(Stored records)
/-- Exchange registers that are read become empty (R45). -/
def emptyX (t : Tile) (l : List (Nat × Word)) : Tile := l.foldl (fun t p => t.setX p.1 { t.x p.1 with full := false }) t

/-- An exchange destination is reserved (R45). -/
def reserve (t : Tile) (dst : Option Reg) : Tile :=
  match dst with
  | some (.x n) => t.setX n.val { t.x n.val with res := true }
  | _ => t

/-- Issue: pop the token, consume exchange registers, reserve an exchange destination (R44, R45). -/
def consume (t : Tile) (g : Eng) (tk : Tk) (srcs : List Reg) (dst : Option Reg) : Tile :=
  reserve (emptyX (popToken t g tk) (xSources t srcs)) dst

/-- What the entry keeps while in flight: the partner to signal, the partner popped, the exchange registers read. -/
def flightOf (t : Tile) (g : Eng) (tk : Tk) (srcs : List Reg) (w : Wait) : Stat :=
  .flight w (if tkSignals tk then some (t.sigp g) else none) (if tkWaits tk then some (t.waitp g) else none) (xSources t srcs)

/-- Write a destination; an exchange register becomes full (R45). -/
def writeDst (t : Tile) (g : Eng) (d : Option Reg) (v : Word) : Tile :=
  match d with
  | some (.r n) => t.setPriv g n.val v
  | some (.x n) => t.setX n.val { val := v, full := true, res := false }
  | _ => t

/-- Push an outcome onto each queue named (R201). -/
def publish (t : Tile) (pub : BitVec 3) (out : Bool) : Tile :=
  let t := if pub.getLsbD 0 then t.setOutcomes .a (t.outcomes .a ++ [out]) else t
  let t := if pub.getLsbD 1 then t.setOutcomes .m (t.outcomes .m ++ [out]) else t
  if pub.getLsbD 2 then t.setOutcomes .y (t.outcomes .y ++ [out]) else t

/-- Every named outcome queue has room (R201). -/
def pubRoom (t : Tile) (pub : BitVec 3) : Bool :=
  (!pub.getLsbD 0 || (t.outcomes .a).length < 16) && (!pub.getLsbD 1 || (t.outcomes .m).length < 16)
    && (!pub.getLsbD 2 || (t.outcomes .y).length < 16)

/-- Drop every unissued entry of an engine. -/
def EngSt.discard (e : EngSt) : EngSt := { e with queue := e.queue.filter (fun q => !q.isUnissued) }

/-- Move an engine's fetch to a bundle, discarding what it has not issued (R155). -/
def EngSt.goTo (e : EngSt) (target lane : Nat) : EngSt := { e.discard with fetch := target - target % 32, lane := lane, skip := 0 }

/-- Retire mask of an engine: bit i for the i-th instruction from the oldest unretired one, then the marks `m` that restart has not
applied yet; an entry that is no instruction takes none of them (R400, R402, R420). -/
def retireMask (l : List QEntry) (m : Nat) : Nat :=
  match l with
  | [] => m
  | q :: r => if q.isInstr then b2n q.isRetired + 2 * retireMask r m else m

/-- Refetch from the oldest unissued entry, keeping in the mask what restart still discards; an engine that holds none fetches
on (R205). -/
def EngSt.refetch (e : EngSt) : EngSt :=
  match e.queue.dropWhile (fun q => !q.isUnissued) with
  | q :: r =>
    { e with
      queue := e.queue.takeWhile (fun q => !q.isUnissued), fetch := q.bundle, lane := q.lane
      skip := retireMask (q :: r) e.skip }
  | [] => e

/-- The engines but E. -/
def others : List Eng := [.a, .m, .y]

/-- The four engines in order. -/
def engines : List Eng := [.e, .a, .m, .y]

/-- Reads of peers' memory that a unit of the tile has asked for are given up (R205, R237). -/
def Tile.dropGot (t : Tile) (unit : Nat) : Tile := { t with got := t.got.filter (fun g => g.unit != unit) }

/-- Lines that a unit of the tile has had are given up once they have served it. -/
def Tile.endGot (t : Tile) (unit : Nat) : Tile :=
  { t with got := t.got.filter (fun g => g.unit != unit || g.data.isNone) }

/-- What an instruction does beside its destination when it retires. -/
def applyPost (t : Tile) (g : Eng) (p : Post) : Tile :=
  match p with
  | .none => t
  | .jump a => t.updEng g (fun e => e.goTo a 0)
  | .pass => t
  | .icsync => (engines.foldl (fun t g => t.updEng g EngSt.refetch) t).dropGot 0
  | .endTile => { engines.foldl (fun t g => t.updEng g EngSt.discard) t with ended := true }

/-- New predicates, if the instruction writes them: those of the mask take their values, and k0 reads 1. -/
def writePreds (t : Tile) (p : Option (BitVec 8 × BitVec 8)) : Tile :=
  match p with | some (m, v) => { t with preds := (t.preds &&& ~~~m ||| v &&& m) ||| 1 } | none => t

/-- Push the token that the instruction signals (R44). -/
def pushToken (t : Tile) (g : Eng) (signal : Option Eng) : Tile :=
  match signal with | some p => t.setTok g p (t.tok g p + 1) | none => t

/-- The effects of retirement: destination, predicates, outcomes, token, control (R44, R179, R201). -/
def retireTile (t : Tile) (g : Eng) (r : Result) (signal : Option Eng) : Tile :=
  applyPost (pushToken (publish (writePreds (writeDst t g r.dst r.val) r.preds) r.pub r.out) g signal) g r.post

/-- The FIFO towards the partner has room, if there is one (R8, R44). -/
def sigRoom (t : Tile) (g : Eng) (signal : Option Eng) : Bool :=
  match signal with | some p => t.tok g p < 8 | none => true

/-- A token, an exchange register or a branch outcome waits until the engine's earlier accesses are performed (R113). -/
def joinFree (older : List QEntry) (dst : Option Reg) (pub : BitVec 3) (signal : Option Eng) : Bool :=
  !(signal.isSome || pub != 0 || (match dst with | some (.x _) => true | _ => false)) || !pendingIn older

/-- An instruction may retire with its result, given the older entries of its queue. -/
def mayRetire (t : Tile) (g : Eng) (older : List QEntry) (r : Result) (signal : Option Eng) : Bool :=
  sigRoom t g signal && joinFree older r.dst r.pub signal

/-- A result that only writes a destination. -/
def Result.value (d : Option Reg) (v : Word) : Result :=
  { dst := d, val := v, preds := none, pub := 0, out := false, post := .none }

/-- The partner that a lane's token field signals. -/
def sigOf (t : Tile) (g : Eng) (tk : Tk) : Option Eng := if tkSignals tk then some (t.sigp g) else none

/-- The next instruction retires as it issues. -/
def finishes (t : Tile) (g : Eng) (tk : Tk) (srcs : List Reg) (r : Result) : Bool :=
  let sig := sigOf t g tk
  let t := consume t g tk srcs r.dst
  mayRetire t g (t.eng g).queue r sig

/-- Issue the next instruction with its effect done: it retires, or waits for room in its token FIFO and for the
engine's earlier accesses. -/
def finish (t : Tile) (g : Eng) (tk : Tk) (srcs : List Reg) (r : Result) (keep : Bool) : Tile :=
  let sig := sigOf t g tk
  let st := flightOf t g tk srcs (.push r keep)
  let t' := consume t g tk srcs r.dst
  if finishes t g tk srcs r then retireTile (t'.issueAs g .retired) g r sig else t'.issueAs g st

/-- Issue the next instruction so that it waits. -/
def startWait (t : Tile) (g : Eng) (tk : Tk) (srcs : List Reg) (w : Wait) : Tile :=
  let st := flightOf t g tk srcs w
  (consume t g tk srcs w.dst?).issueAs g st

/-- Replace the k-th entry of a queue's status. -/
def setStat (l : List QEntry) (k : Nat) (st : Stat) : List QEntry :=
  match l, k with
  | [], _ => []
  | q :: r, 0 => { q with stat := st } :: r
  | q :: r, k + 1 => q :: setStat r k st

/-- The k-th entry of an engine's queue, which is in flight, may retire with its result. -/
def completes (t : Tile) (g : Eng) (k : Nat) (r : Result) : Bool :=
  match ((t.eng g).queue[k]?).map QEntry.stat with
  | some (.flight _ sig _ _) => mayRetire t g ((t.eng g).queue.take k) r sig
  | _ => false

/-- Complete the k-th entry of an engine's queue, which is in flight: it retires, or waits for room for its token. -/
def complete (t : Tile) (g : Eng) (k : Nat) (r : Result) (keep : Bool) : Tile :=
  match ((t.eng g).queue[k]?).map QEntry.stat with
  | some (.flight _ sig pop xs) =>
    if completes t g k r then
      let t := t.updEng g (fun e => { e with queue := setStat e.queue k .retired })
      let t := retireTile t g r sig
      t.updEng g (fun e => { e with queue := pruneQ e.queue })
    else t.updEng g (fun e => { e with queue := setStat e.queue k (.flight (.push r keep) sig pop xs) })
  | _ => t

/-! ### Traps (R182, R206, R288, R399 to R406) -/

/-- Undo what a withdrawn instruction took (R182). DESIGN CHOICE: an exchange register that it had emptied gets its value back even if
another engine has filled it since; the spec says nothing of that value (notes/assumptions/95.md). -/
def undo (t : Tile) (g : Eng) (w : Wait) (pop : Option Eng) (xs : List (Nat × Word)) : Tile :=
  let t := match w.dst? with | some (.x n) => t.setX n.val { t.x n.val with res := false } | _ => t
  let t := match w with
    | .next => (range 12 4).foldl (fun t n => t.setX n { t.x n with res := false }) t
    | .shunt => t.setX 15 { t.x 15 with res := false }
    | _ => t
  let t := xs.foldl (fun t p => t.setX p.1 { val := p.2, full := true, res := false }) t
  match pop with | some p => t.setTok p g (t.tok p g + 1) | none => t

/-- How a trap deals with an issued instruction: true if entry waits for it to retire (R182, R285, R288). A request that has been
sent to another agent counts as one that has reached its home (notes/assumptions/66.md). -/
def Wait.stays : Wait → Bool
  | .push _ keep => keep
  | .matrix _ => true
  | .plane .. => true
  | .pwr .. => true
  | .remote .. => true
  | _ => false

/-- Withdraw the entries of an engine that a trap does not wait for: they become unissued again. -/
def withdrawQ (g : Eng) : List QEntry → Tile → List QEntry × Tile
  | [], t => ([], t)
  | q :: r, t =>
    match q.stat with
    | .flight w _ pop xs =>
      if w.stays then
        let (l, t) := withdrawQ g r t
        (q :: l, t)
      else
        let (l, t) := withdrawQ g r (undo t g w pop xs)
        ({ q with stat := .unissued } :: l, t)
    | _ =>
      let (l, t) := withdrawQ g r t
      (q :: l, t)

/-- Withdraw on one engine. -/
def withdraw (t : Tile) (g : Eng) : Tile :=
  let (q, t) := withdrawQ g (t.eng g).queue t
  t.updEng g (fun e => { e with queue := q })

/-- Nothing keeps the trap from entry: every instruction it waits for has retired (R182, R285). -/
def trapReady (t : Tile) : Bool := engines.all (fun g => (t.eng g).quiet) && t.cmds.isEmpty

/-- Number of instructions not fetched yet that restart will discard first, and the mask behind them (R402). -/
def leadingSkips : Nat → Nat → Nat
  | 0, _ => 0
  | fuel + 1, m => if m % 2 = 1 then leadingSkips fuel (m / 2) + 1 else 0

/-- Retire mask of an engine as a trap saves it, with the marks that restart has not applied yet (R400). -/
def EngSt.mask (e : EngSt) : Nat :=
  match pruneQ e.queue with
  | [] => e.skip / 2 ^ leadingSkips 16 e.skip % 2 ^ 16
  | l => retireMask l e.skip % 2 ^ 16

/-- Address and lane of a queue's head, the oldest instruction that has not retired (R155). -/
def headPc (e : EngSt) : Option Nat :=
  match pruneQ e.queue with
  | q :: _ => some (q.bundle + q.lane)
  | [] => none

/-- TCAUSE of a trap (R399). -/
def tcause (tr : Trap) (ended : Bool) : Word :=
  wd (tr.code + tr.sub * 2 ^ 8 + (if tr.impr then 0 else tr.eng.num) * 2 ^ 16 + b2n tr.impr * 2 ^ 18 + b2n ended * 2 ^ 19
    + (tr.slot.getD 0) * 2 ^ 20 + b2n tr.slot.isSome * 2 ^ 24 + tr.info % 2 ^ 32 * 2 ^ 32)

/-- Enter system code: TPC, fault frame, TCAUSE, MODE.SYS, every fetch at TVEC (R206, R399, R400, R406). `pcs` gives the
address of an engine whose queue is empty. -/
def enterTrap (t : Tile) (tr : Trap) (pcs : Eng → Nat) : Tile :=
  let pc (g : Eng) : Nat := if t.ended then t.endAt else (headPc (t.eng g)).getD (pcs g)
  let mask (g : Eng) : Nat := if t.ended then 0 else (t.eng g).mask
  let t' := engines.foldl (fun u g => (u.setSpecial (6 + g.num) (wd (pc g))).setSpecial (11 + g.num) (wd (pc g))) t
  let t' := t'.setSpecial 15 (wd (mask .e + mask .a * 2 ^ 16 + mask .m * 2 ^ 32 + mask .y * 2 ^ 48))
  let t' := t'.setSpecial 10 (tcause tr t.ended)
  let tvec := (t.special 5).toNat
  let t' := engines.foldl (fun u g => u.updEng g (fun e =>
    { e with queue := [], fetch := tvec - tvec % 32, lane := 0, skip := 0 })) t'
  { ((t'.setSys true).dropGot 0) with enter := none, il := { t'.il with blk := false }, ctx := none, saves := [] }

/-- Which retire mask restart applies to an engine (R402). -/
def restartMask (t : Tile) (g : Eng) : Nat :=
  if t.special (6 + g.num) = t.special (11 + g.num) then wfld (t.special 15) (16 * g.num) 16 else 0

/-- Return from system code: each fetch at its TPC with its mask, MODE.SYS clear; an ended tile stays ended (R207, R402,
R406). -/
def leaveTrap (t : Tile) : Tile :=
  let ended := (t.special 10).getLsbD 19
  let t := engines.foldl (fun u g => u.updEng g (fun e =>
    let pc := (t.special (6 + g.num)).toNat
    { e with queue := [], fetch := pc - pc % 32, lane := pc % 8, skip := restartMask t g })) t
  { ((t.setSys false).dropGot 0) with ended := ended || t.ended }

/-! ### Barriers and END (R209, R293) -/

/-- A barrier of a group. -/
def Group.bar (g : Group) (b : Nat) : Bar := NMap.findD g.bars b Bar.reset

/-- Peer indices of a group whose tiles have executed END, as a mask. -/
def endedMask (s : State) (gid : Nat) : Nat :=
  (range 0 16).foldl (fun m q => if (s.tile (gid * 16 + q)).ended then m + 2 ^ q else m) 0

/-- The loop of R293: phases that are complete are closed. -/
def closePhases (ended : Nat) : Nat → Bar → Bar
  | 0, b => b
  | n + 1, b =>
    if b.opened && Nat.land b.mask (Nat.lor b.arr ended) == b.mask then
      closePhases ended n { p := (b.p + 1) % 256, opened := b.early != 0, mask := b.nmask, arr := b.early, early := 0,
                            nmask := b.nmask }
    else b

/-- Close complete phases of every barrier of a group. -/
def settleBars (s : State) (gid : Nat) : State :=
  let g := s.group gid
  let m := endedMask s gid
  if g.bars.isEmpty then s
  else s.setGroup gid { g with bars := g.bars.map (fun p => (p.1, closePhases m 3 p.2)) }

* [Problem details]:
For the data above, state how many lines contain "next"; the number is the whole answer.

* [Written solution]:
4